#### PROBLEM DESCRIPTION
Return only that part of the material below which starts with the line containing "((s.jct.marking.isSome = true" and goes on through the line containing "0, bays, 0⟩)", restated exactly.

==================================================

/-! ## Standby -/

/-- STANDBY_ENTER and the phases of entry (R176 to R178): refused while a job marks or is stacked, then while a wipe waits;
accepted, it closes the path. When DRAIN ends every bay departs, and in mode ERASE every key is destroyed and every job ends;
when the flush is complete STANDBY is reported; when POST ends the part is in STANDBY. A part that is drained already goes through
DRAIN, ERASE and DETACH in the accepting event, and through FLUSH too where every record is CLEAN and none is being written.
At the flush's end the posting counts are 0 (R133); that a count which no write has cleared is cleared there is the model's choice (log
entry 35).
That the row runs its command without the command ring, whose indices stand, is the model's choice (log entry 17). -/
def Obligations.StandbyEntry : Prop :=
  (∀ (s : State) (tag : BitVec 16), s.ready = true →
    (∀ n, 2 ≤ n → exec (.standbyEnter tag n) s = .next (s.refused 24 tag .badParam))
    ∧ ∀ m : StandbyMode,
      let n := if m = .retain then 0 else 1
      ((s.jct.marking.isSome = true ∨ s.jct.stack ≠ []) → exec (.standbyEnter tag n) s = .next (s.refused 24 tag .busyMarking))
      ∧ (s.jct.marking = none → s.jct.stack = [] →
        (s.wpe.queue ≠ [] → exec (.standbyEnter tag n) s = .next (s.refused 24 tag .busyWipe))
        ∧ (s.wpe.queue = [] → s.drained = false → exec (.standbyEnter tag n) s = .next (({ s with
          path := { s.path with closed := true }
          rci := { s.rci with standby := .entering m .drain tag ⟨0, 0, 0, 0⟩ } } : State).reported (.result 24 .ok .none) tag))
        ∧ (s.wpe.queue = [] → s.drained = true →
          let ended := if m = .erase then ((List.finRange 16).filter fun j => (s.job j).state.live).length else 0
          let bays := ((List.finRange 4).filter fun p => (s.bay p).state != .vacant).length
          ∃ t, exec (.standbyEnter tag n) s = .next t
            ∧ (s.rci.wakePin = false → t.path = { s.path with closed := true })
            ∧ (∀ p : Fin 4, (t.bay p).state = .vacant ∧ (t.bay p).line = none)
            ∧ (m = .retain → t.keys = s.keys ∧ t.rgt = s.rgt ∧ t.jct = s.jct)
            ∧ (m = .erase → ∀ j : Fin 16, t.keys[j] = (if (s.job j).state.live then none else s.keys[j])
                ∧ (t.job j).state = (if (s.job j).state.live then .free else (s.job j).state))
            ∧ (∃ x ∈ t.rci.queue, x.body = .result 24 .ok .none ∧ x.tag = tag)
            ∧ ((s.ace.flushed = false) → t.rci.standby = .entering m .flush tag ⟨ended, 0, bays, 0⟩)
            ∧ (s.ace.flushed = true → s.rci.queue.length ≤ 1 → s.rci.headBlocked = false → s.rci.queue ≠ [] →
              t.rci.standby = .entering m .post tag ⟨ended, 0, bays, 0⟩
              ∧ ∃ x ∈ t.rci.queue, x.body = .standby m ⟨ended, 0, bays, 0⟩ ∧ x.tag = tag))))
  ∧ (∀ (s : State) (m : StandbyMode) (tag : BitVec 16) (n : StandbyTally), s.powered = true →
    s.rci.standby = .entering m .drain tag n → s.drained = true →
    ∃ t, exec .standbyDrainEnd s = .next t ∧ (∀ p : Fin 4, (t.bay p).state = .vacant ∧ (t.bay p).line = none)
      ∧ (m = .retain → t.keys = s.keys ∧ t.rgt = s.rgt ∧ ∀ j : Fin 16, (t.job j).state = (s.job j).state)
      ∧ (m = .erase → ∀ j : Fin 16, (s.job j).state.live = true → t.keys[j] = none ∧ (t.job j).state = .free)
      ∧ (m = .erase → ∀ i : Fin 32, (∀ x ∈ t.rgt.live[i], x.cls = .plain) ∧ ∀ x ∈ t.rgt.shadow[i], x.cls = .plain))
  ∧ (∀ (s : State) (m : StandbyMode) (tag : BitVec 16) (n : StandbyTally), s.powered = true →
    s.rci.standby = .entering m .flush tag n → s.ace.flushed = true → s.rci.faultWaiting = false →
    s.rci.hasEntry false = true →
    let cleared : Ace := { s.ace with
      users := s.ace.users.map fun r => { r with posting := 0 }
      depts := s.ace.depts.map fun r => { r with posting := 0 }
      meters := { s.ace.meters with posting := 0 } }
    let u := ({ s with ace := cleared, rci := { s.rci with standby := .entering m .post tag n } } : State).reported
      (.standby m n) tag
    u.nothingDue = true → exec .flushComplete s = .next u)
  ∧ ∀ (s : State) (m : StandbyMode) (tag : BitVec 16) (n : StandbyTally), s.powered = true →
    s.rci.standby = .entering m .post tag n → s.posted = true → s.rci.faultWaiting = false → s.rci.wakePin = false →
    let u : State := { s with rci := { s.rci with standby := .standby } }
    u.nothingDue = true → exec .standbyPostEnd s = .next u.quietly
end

==================================================

#### EXERCISE RESULT
      ((s.jct.marking.isSome = true ∨ s.jct.stack ≠ []) → exec (.standbyEnter tag n) s = .next (s.refused 24 tag .busyMarking))
      ∧ (s.jct.marking = none → s.jct.stack = [] →
        (s.wpe.queue ≠ [] → exec (.standbyEnter tag n) s = .next (s.refused 24 tag .busyWipe))
        ∧ (s.wpe.queue = [] → s.drained = false → exec (.standbyEnter tag n) s = .next (({ s with
          path := { s.path with closed := true }
          rci := { s.rci with standby := .entering m .drain tag ⟨0, 0, 0, 0⟩ } } : State).reported (.result 24 .ok .none) tag))
        ∧ (s.wpe.queue = [] → s.drained = true →
          let ended := if m = .erase then ((List.finRange 16).filter fun j => (s.job j).state.live).length else 0
          let bays := ((List.finRange 4).filter fun p => (s.bay p).state != .vacant).length
          ∃ t, exec (.standbyEnter tag n) s = .next t
            ∧ (s.rci.wakePin = false → t.path = { s.path with closed := true })
            ∧ (∀ p : Fin 4, (t.bay p).state = .vacant ∧ (t.bay p).line = none)
            ∧ (m = .retain → t.keys = s.keys ∧ t.rgt = s.rgt ∧ t.jct = s.jct)
            ∧ (m = .erase → ∀ j : Fin 16, t.keys[j] = (if (s.job j).state.live then none else s.keys[j])
                ∧ (t.job j).state = (if (s.job j).state.live then .free else (s.job j).state))
            ∧ (∃ x ∈ t.rci.queue, x.body = .result 24 .ok .none ∧ x.tag = tag)
            ∧ ((s.ace.flushed = false) → t.rci.standby = .entering m .flush tag ⟨ended, 0, bays, 0⟩)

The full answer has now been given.